This has puzzled me for days and I couldnt find any explanation on the internet.
I noticed HTSeq-count gives the reads counts of a gene as 0. But when viewed in IGV with the accepted_hits.bam from tophat2 alignment, there are hundreds to thousands reads aligned in that gene region (from different samples).
This is how I used HTSeq-count from HTSeq/0.6.1p1 and samtools/1.1
samtools sort -T tmp -o accepted_hits_nsort.bam -n accepted_hits.bam
htseq-count --format=bam --strand=no --order=name -a 5 --mode=union accepted_hits_nsort.bam Homo_sapiens.GRCh37.72.gtf > htseq_count_0.6.txt
However, when I break down the accepted_hits.bam and extract the chromosome where the gene is, HTSeq-count gives the right reads counts for this BAM file.

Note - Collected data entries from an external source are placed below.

-- ==== Sys2Proof/Machine/Flags.lean ====
section
/-! DEFINITION. The flag register: its two meaningful bits and the one operation that writes them (10_state.md R33 to
R35). There is no carry and no overflow flag. -/

namespace Sys2Proof.Machine

/-- Z (R33). -/
def flagZ (s : State) : Bool := s.flags.getLsbD Config.flagZBit

/-- N (R33). -/
def flagN (s : State) : Bool := s.flags.getLsbD Config.flagNBit

/-- A byte with one bit replaced. -/
def setBit (w : Byte) (k : Nat) (b : Bool) : Byte :=
  (w &&& ~~~(1#8 <<< k)) ||| (BitVec.zeroExtend 8 (BitVec.ofBool b) <<< k)

/-- `SetFlags(v)`: Z says whether `v` is 0x00, N is `v[7]`, both written every time; the other bits stay (R34). -/
def setFlags (v : Byte) (s : State) : State :=
  { s with flags := setBit (setBit s.flags Config.flagZBit (v == 0x00#8)) Config.flagNBit (v.getLsbD 7) }

end Sys2Proof.Machine
end

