/-- `UNIMP_0x3E` (R124). -/
def execUnimp3E (s : State) : Host.Outcome State Fault Refusal := .next (unimplemented s)

/-- `UNIMP_0x3F` (R124). -/
def execUnimp3F (s : State) : Host.Outcome State Fault Refusal := .next (unimplemented s)

/-- `UNIMP_0x40` (R124). -/
def execUnimp40 (s : State) : Host.Outcome State Fault Refusal := .next (unimplemented s)

/-- `UNIMP_0x41` (R124). -/
def execUnimp41 (s : State) : Host.Outcome State Fault Refusal := .next (unimplemented s)

/-- `UNIMP_0x42` (R124). -/
def execUnimp42 (s : State) : Host.Outcome State Fault Refusal := .next (unimplemented s)

/-- `UNIMP_0x44` (R124). -/
def execUnimp44 (s : State) : Host.Outcome State Fault Refusal := .next (unimplemented s)

/-- `UNIMP_0x45` (R124). -/
def execUnimp45 (s : State) : Host.Outcome State Fault Refusal := .next (unimplemented s)

/-- `UNIMP_0x46` (R124). -/
def execUnimp46 (s : State) : Host.Outcome State Fault Refusal := .next (unimplemented s)

/-- `UNIMP_0x47` (R124). -/
def execUnimp47 (s : State) : Host.Outcome State Fault Refusal := .next (unimplemented s)

/-- `UNIMP_0x48` (R124). -/
def execUnimp48 (s : State) : Host.Outcome State Fault Refusal := .next (unimplemented s)

/-- `UNIMP_0x49` (R124). -/
def execUnimp49 (s : State) : Host.Outcome State Fault Refusal := .next (unimplemented s)

/-- `UNIMP_0x4A` (R124). -/
def execUnimp4A (s : State) : Host.Outcome State Fault Refusal := .next (unimplemented s)

/-- `UNIMP_0x4B` (R124). -/
def execUnimp4B (s : State) : Host.Outcome State Fault Refusal := .next (unimplemented s)

/-- `UNIMP_0x4C` (R124). -/
def execUnimp4C (s : State) : Host.Outcome State Fault Refusal := .next (unimplemented s)

/-- `UNIMP_0x4D` (R124). -/
def execUnimp4D (s : State) : Host.Outcome State Fault Refusal := .next (unimplemented s)

/-- `UNIMP_0x4E` (R124). -/
def execUnimp4E (s : State) : Host.Outcome State Fault Refusal := .next (unimplemented s)

/-- `UNIMP_0x4F` (R124). -/
def execUnimp4F (s : State) : Host.Outcome State Fault Refusal := .next (unimplemented s)

/-- `UNIMP_0x50` (R124). -/
def execUnimp50 (s : State) : Host.Outcome State Fault Refusal := .next (unimplemented s)

/-- `UNIMP_0x51` (R124). -/
def execUnimp51 (s : State) : Host.Outcome State Fault Refusal := .next (unimplemented s)

/-- `UNIMP_0x52` (R124). -/
def execUnimp52 (s : State) : Host.Outcome State Fault Refusal := .next (unimplemented s)

/-- `UNIMP_0x53` (R124). -/
def execUnimp53 (s : State) : Host.Outcome State Fault Refusal := .next (unimplemented s)

/-- `UNIMP_0x54` (R124). -/
def execUnimp54 (s : State) : Host.Outcome State Fault Refusal := .next (unimplemented s)

/-- `UNIMP_0x55` (R124). -/
def execUnimp55 (s : State) : Host.Outcome State Fault Refusal := .next (unimplemented s)

/-- `UNIMP_0x56` (R124). -/
def execUnimp56 (s : State) : Host.Outcome State Fault Refusal := .next (unimplemented s)

/-- `UNIMP_0x57` (R124). -/
def execUnimp57 (s : State) : Host.Outcome State Fault Refusal := .next (unimplemented s)

/-- `UNIMP_0x58` (R124). -/
def execUnimp58 (s : State) : Host.Outcome State Fault Refusal := .next (unimplemented s)

/-- `UNIMP_0x59` (R124). -/
def execUnimp59 (s : State) : Host.Outcome State Fault Refusal := .next (unimplemented s)

/-- `UNIMP_0x5A` (R124). -/
def execUnimp5A (s : State) : Host.Outcome State Fault Refusal := .next (unimplemented s)

/-- `UNIMP_0x5B` (R124). -/
def execUnimp5B (s : State) : Host.Outcome State Fault Refusal := .next (unimplemented s)

/-- `UNIMP_0x5C` (R124). -/
def execUnimp5C (s : State) : Host.Outcome State Fault Refusal := .next (unimplemented s)

/-- `UNIMP_0x5D` (R124). -/
def execUnimp5D (s : State) : Host.Outcome State Fault Refusal := .next (unimplemented s)

/-- `UNIMP_0x5E` (R124). -/
def execUnimp5E (s : State) : Host.Outcome State Fault Refusal := .next (unimplemented s)

/-- `UNIMP_0x5F` (R124). -/
def execUnimp5F (s : State) : Host.Outcome State Fault Refusal := .next (unimplemented s)

/-- `UNIMP_0x60` (R124). -/
def execUnimp60 (s : State) : Host.Outcome State Fault Refusal := .next (unimplemented s)

/-- `UNIMP_0x61` (R124). -/
def execUnimp61 (s : State) : Host.Outcome State Fault Refusal := .next (unimplemented s)

/-- `UNIMP_0x62` (R124). -/
def execUnimp62 (s : State) : Host.Outcome State Fault Refusal := .next (unimplemented s)

/-- `UNIMP_0x63` (R124). -/
def execUnimp63 (s : State) : Host.Outcome State Fault Refusal := .next (unimplemented s)

/-- `UNIMP_0x64` (R124). -/
def execUnimp64 (s : State) : Host.Outcome State Fault Refusal := .next (unimplemented s)

/-- `UNIMP_0x65` (R124). -/
def execUnimp65 (s : State) : Host.Outcome State Fault Refusal := .next (unimplemented s)

/-- `UNIMP_0x66` (R124). -/
def execUnimp66 (s : State) : Host.Outcome State Fault Refusal := .next (unimplemented s)

/-- `UNIMP_0x67` (R124). -/
def execUnimp67 (s : State) : Host.Outcome State Fault Refusal := .next (unimplemented s)

/-- `UNIMP_0x68` (R124). -/
def execUnimp68 (s : State) : Host.Outcome State Fault Refusal := .next (unimplemented s)

/-- `UNIMP_0x69` (R124). -/
def execUnimp69 (s : State) : Host.Outcome State Fault Refusal := .next (unimplemented s)

/-- `UNIMP_0x6A` (R124). -/
def execUnimp6A (s : State) : Host.Outcome State Fault Refusal := .next (unimplemented s)

/-- `UNIMP_0x6B` (R124). -/
def execUnimp6B (s : State) : Host.Outcome State Fault Refusal := .next (unimplemented s)

/-- `UNIMP_0x6C` (R124). -/
def execUnimp6C (s : State) : Host.Outcome State Fault Refusal := .next (unimplemented s)

/-- `UNIMP_0x6D` (R124). -/
def execUnimp6D (s : State) : Host.Outcome State Fault Refusal := .next (unimplemented s)

/-- `UNIMP_0x6E` (R124). -/
def execUnimp6E (s : State) : Host.Outcome State Fault Refusal := .next (unimplemented s)

/-- `UNIMP_0x6F` (R124). -/
def execUnimp6F (s : State) : Host.Outcome State Fault Refusal := .next (unimplemented s)

/-- `UNIMP_0x70` (R124). -/
def execUnimp70 (s : State) : Host.Outcome State Fault Refusal := .next (unimplemented s)

/-- `UNIMP_0x71` (R124). -/
def execUnimp71 (s : State) : Host.Outcome State Fault Refusal := .next (unimplemented s)

/-- `UNIMP_0x72` (R124). -/
def execUnimp72 (s : State) : Host.Outcome State Fault Refusal := .next (unimplemented s)

/-- `UNIMP_0x73` (R124). -/
def execUnimp73 (s : State) : Host.Outcome State Fault Refusal := .next (unimplemented s)

/-- `UNIMP_0x74` (R124). -/
def execUnimp74 (s : State) : Host.Outcome State Fault Refusal := .next (unimplemented s)

/-- `UNIMP_0x75` (R124). -/
def execUnimp75 (s : State) : Host.Outcome State Fault Refusal := .next (unimplemented s)

/-- `UNIMP_0x76` (R124). -/
def execUnimp76 (s : State) : Host.Outcome State Fault Refusal := .next (unimplemented s)

/-- `UNIMP_0x77` (R124). -/
def execUnimp77 (s : State) : Host.Outcome State Fault Refusal := .next (unimplemented s)

/-- `UNIMP_0x78` (R124). -/
def execUnimp78 (s : State) : Host.Outcome State Fault Refusal := .next (unimplemented s)

/-- `UNIMP_0x79` (R124). -/
def execUnimp79 (s : State) : Host.Outcome State Fault Refusal := .next (unimplemented s)

/-- `UNIMP_0x7A` (R124). -/
def execUnimp7A (s : State) : Host.Outcome State Fault Refusal := .next (unimplemented s)

/-- `UNIMP_0x7B` (R124). -/
def execUnimp7B (s : State) : Host.Outcome State Fault Refusal := .next (unimplemented s)

/-- `UNIMP_0x7C` (R124). -/
def execUnimp7C (s : State) : Host.Outcome State Fault Refusal := .next (unimplemented s)

/-- `UNIMP_0x7D` (R124). -/
def execUnimp7D (s : State) : Host.Outcome State Fault Refusal := .next (unimplemented s)

/-- `UNIMP_0x7E` (R124). -/
def execUnimp7E (s : State) : Host.Outcome State Fault Refusal := .next (unimplemented s)

/-- `UNIMP_0x7F` (R124). -/
def execUnimp7F (s : State) : Host.Outcome State Fault Refusal := .next (unimplemented s)

/-- `UNIMP_0x80` (R124). -/
def execUnimp80 (s : State) : Host.Outcome State Fault Refusal := .next (unimplemented s)

/-- `UNIMP_0x81` (R124). -/
def execUnimp81 (s : State) : Host.Outcome State Fault Refusal := .next (unimplemented s)

/-- `UNIMP_0x82` (R124). -/
def execUnimp82 (s : State) : Host.Outcome State Fault Refusal := .next (unimplemented s)

/-- `UNIMP_0x83` (R124). -/
def execUnimp83 (s : State) : Host.Outcome State Fault Refusal := .next (unimplemented s)

/-- `UNIMP_0x84` (R124). -/
def execUnimp84 (s : State) : Host.Outcome State Fault Refusal := .next (unimplemented s)

/-- `UNIMP_0x85` (R124). -/
def execUnimp85 (s : State) : Host.Outcome State Fault Refusal := .next (unimplemented s)

/-- `UNIMP_0x86` (R124). -/
def execUnimp86 (s : State) : Host.Outcome State Fault Refusal := .next (unimplemented s)

/-- `UNIMP_0x87` (R124). -/
def execUnimp87 (s : State) : Host.Outcome State Fault Refusal := .next (unimplemented s)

My accepted_hits.bam contains 60,845,216 alginemnt using samtools view -c accepted_hits.bam. I dont think for PE RNA-seq, file at size of 4.5G would be a problem for samtools or HTSeq-count to deal with?
My suspicions are:
1. samtools name sort problem
2. htseq-count bug
3. out of memory
But from the try-error I have done so far, I cannot really figure out what has gone wrong here.
Could any one give any hint here? Any suggestion would be appreciated. Thanks.